Thick-billed Fox Sparrow

The Thick-billed Fox Sparrow (Passerella (iliaca) megarhyncha) group comprises the peculiarly large-billed Sierra Nevadan taxa in the genus Passerella. It is currently classified as a "subspecies group" within the Fox Sparrow pending wider-spread acceptance of its species status.

These birds were long considered members of the Slate-colored Fox Sparrow group due to morphological characteristics (Swarth 1920), but according to mtDNA cytochrome b sequence and haplotype data (Zink 1994), it forms a recognizable clade. Research on suspected (Rising & Beadle 1996) hybridization and considering additional DNA sequence data led to confirmation of their distinctiveness (Zink & Kessen 1999); this group appears to be most closely related to the Sooty and/or Slate-colored Fox Sparrows (Zink 1996, Zink & Weckstein 2003).
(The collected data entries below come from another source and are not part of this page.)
-- ==== Sys2Proof/Machine/Ops.lean ====
section
/-!
DEFINITION. The named operations every family shares: sizes by grade, Event Log
staging, notifications, MRAM pages, mailbox slots, and `settle`, with which every command ends.
-/
namespace Sys2Proof.Machine

/-! ### Event Log staging (R474, R475, R479) -/

/-- The source code of an event of the device itself (R474). -/
def deviceSource : Nat := 0xFFFF

/-- The events up to number `n` are durable, or are counted as not recorded (R475, R479); 0 numbers no event. -/
def eventDurable (s : State) (n : Nat) : Bool :=
  evlogFull s || n == 0 || decide (n + s.log.staged.length + s.log.inFlight ≤ s.log.total)

/-- An event occurs: it is staged, or counted as not recorded when the log or the staging queue is full. A hold
ends when the queue fills (R481). -/
def logEvent (code source : Nat) (args : Bytes) (s : State) : State :=
  if evlogFull s then
    { s with log := { s.log with notRecorded := s.log.notRecorded + 1, sinceClear := s.log.sinceClear + 1 } }
  else if s.log.staged.length ≥ 256 then
    { s with log := { s.log with notRecorded := s.log.notRecorded + 1, sinceClear := s.log.sinceClear + 1,
                                 missed := s.log.missed + 1 } }
  else
    let e : LogEvent := { time := s.sec.deviceTime, code := code, source := source,
                          boot := s.mram.bootCounter.toNat % 2 ^ 32, args := padTo 32 args }
    { s with log := { s.log with staged := s.log.staged ++ [e], total := s.log.total + 1,
                                 hold := if s.log.staged.length = 255 then none else s.log.hold } }

/-- An event that its action requires to be recorded: it waits for queue space rather than be lost (R475). The state
answered numbers it as its last event. -/
def logRequired (code source : Nat) (args : Bytes) (s : State) : State :=
  if evlogFull s || decide (s.log.staged.length < 256) then logEvent code source args s
  else
    let e : LogEvent := { time := s.sec.deviceTime, code := code, source := source,
                          boot := s.mram.bootCounter.toNat % 2 ^ 32, args := padTo 32 args }
    { s with log := { s.log with staged := s.log.staged ++ [e], total := s.log.total + 1 } }

/-! ### What leaves the part, and notifications (R37, R213, R250, R260, R272) -/

/-- The ordering attributes of a TLP that the part sends (R232): none on a posted write, never No Snoop; on a read request Relaxed and
ID-Based Ordering are the implementation's (assumption 93). -/
def Sent.order : Sent → Option TlpOrder
  | .memWrite _ _ _ => some { relaxed := false, idBased := false, noSnoop := false }
  | .msix _ _ _ _ => some { relaxed := false, idBased := false, noSnoop := false }
  | .memRead fn addr _ =>
    some { relaxed := Config.readRelaxed fn addr, idBased := Config.readIdBased fn addr, noSnoop := false }
  | _ => none

/-- Records a transfer, message or frame as sent. -/
def send (o : Sent) (s : State) : State := { s with sent := o :: s.sent }

/-- Posted credits above the reserve cover a message of one header and one data credit (R213). -/
def creditsAboveReserve (s : State) : Bool :=
  decide (s.flow.postedHdr ≥ s.flow.hdrReserve + 1) && decide (s.flow.postedData ≥ s.flow.dataReserve + 1)

/-- No MSI-X vector unmasked or pending: the table after a reset. -/
def Msix.reset : Msix := { unmasked := [], pending := [], table := [] }

/-- Some stream in the Secure state covers a function (R253). -/
def ideCovered (s : State) (fn : Nat) : Bool :=
  s.host.ide.any fun i => i.secure && decide (i.firstFn ≤ fn) && decide (fn ≤ i.lastFn)

/-- What a function sends may go out: the link is up and, with IDE required, a Secure stream carries the function's traffic (R253). -/
def maySend (s : State) (fn : Nat) : Bool := s.host.linkUp && (!s.host.ideRequired || ideCovered s fn)

/-- Kinds of AER report (R252). -/
def aerPoisoned : Nat := 1
def aerTimeout : Nat := 2
def aerUnexpected : Nat := 3
def aerIde : Nat := 4
def aerInternal : Nat := 5
def aerCorrected : Nat := 6

/-- A vector's message as its entry of the table gives it: address and data (R250). -/
def msixMessage (s : State) (fn vector : Nat) : Sent :=
  let e := SMap.get (0, 0) (SMap.get Msix.reset s.host.msix fn).table vector
  .msix fn vector e.1 e.2

/-- The part sends an MSI-X message: a masked vector sets its pending bit; otherwise the message leaves when the
posted credits allow it, and waits for them when they do not (R213, R250). -/
def sendMsix (fn vector : Nat) (s : State) : State :=
  let m := SMap.get Msix.reset s.host.msix fn
  if !m.unmasked.contains vector then
    { s with host := { s.host with
        msix := SMap.put s.host.msix fn { m with pending := if m.pending.contains vector then m.pending
                                                           else m.pending ++ [vector] } } }
  else if maySend s fn && creditsAboveReserve s then
    send (msixMessage s fn vector)
      { s with flow := { s.flow with postedHdr := s.flow.postedHdr - 1, postedData := s.flow.postedData - 1 } }
  else { s with host := { s.host with posted := s.host.posted ++ [(fn, vector)] } }

/-- Sets a bit of OD 0x4000:04; vector 0 of PF0 is sent when it becomes set (R260). -/
def managerNotify (bitNo : Nat) (s : State) : State :=
  if s.host.causes.getLsbD bitNo then s
  else sendMsix 0 0 { s with host := { s.host with causes := s.host.causes ||| BitVec.ofNat 32 (2 ^ bitNo) } }

/-- Sets a bit of the NOTIFY_CAUSE of VFn; vector 0 of the function is sent when it becomes set and its mask bit is
1 (R272). -/
def tenantNotify (fn bitNo : Nat) (s : State) : State :=
  if fn = 0 then s else
  let m := SMap.get Mailbox.empty s.tenants.mailboxes fn
  if m.cause.getLsbD bitNo then s else
  let s := { s with tenants := { s.tenants with
    mailboxes := SMap.put s.tenants.mailboxes fn { m with cause := m.cause ||| BitVec.ofNat 32 (2 ^ bitNo) } } }
  if m.mask.getLsbD bitNo then sendMsix fn 0 s else s

/-- Notifies every ACTIVE instance. -/
def notifyTenants (bitNo : Nat) (s : State) : State :=
  s.tenants.insts.foldl (fun s i => if i.2.state = .active then tenantNotify i.1 bitNo s else s) s

/-- Posts an event of bits 4 to 9, which the device owns (R205). -/
def postDeviceEvent (bitNo : Nat) (s : State) : State :=
  { s with cores := { s.cores with deviceEvents := s.cores.deviceEvents ++ [bitNo] } }

/-- Posts an event of bits 0 to 3 to a core (R205). -/
def postCoreEvent (core bitNo : Nat) (s : State) : State :=
  let post := fun (c : Core) => { c with events := c.events ||| BitVec.ofNat 16 (2 ^ bitNo) }
  { s with cores := { s.cores with cores := SMap.modify Core.reset s.cores.cores core post } }

/-! ### Free values -/

/-- The number of the next free value, and the state that has taken it. -/
def takeFree (s : State) : Nat × State := (s.freeUses, { s with freeUses := s.freeUses + 1 })

/-! ### Units withdrawn (R467) -/

/-- A unit is withdrawn: unit code and index. -/
def isWithdrawn (unit index : Nat) (s : State) : Bool := s.faults.withdrawn.contains (unit, index)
Thick-billed Fox Sparrows are almost identical in plumage to Slate-colored Fox Sparrows but have a more extensive blue-gray hood and a less rusty tail. The most striking feature of this bird is its enormous beak which can appear to be three times as large as that of the markedly small-billed Slate-colored Fox Sparrows A Thick-billed Fox Sparrow's beak also differs in color from that of the Slate-colored. Although the culmens of both groups are grayish brown, Slate-coloreds have yellow lower mandibles instead of the steel blue of the Thick-billeds' (Rising & Beadle 1996).